* Your task *
When you reach the line in the data below that contains "its bus writes", please start repeating lines exactly, and stop after the line that contains "(s.inputs = (Stmt.wr64 .ctr", repeating nothing else.

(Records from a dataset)
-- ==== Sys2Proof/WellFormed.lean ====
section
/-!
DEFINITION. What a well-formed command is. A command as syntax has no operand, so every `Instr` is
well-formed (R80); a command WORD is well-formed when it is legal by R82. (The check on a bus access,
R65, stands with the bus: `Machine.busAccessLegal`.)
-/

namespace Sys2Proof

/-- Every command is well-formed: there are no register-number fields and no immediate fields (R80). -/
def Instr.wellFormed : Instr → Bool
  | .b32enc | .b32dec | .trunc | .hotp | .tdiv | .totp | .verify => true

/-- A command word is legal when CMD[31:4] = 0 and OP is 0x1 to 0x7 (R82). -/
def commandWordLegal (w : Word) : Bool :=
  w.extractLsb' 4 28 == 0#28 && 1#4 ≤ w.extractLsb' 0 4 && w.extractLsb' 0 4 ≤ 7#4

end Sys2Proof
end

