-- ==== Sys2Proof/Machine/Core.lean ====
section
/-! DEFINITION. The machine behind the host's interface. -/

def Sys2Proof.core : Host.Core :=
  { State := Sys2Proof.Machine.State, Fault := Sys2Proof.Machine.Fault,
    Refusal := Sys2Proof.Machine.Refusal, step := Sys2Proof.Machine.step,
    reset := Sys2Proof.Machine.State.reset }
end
...
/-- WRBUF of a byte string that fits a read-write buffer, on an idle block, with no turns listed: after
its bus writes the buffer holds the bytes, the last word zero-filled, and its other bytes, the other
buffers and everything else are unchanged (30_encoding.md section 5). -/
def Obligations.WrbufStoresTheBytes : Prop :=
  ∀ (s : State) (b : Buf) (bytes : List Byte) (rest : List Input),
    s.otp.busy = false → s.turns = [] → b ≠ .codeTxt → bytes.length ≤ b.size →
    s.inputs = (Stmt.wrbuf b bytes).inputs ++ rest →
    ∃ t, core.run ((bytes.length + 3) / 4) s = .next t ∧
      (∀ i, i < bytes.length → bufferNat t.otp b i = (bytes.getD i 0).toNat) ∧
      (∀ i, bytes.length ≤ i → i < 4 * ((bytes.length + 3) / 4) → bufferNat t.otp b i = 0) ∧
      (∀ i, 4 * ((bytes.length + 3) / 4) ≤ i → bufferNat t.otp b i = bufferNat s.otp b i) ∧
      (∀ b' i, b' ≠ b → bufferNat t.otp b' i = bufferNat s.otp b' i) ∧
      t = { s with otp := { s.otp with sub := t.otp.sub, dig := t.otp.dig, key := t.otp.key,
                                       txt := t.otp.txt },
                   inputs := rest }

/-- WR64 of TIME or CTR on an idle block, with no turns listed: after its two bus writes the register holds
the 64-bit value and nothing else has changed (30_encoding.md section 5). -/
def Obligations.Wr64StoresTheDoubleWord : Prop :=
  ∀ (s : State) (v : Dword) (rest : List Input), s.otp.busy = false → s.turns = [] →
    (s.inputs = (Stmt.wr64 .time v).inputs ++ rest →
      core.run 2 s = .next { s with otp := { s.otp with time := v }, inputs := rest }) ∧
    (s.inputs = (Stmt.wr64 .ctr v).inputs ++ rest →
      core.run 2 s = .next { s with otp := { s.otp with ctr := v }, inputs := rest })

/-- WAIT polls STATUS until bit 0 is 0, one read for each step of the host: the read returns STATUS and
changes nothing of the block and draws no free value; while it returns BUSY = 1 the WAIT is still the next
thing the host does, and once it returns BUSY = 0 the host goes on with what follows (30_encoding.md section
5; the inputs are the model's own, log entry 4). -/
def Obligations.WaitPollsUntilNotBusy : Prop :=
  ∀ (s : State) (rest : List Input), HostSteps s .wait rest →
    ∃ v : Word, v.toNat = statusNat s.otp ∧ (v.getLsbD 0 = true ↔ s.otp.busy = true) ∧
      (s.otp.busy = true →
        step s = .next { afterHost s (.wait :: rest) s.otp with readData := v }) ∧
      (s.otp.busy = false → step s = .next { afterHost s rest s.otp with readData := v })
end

* Answer *
its bus writes the buffer holds the bytes, the last word zero-filled, and its other bytes, the other
buffers and everything else are unchanged (30_encoding.md section 5). -/
def Obligations.WrbufStoresTheBytes : Prop :=
  ∀ (s : State) (b : Buf) (bytes : List Byte) (rest : List Input),
    s.otp.busy = false → s.turns = [] → b ≠ .codeTxt → bytes.length ≤ b.size →
    s.inputs = (Stmt.wrbuf b bytes).inputs ++ rest →
    ∃ t, core.run ((bytes.length + 3) / 4) s = .next t ∧
      (∀ i, i < bytes.length → bufferNat t.otp b i = (bytes.getD i 0).toNat) ∧
      (∀ i, bytes.length ≤ i → i < 4 * ((bytes.length + 3) / 4) → bufferNat t.otp b i = 0) ∧
      (∀ i, 4 * ((bytes.length + 3) / 4) ≤ i → bufferNat t.otp b i = bufferNat s.otp b i) ∧
      (∀ b' i, b' ≠ b → bufferNat t.otp b' i = bufferNat s.otp b' i) ∧
      t = { s with otp := { s.otp with sub := t.otp.sub, dig := t.otp.dig, key := t.otp.key,
                                       txt := t.otp.txt },
                   inputs := rest }

/-- WR64 of TIME or CTR on an idle block, with no turns listed: after its two bus writes the register holds
the 64-bit value and nothing else has changed (30_encoding.md section 5). -/
def Obligations.Wr64StoresTheDoubleWord : Prop :=
  ∀ (s : State) (v : Dword) (rest : List Input), s.otp.busy = false → s.turns = [] →
    (s.inputs = (Stmt.wr64 .time v).inputs ++ rest →
      core.run 2 s = .next { s with otp := { s.otp with time := v }, inputs := rest }) ∧
    (s.inputs = (Stmt.wr64 .ctr v).inputs ++ rest →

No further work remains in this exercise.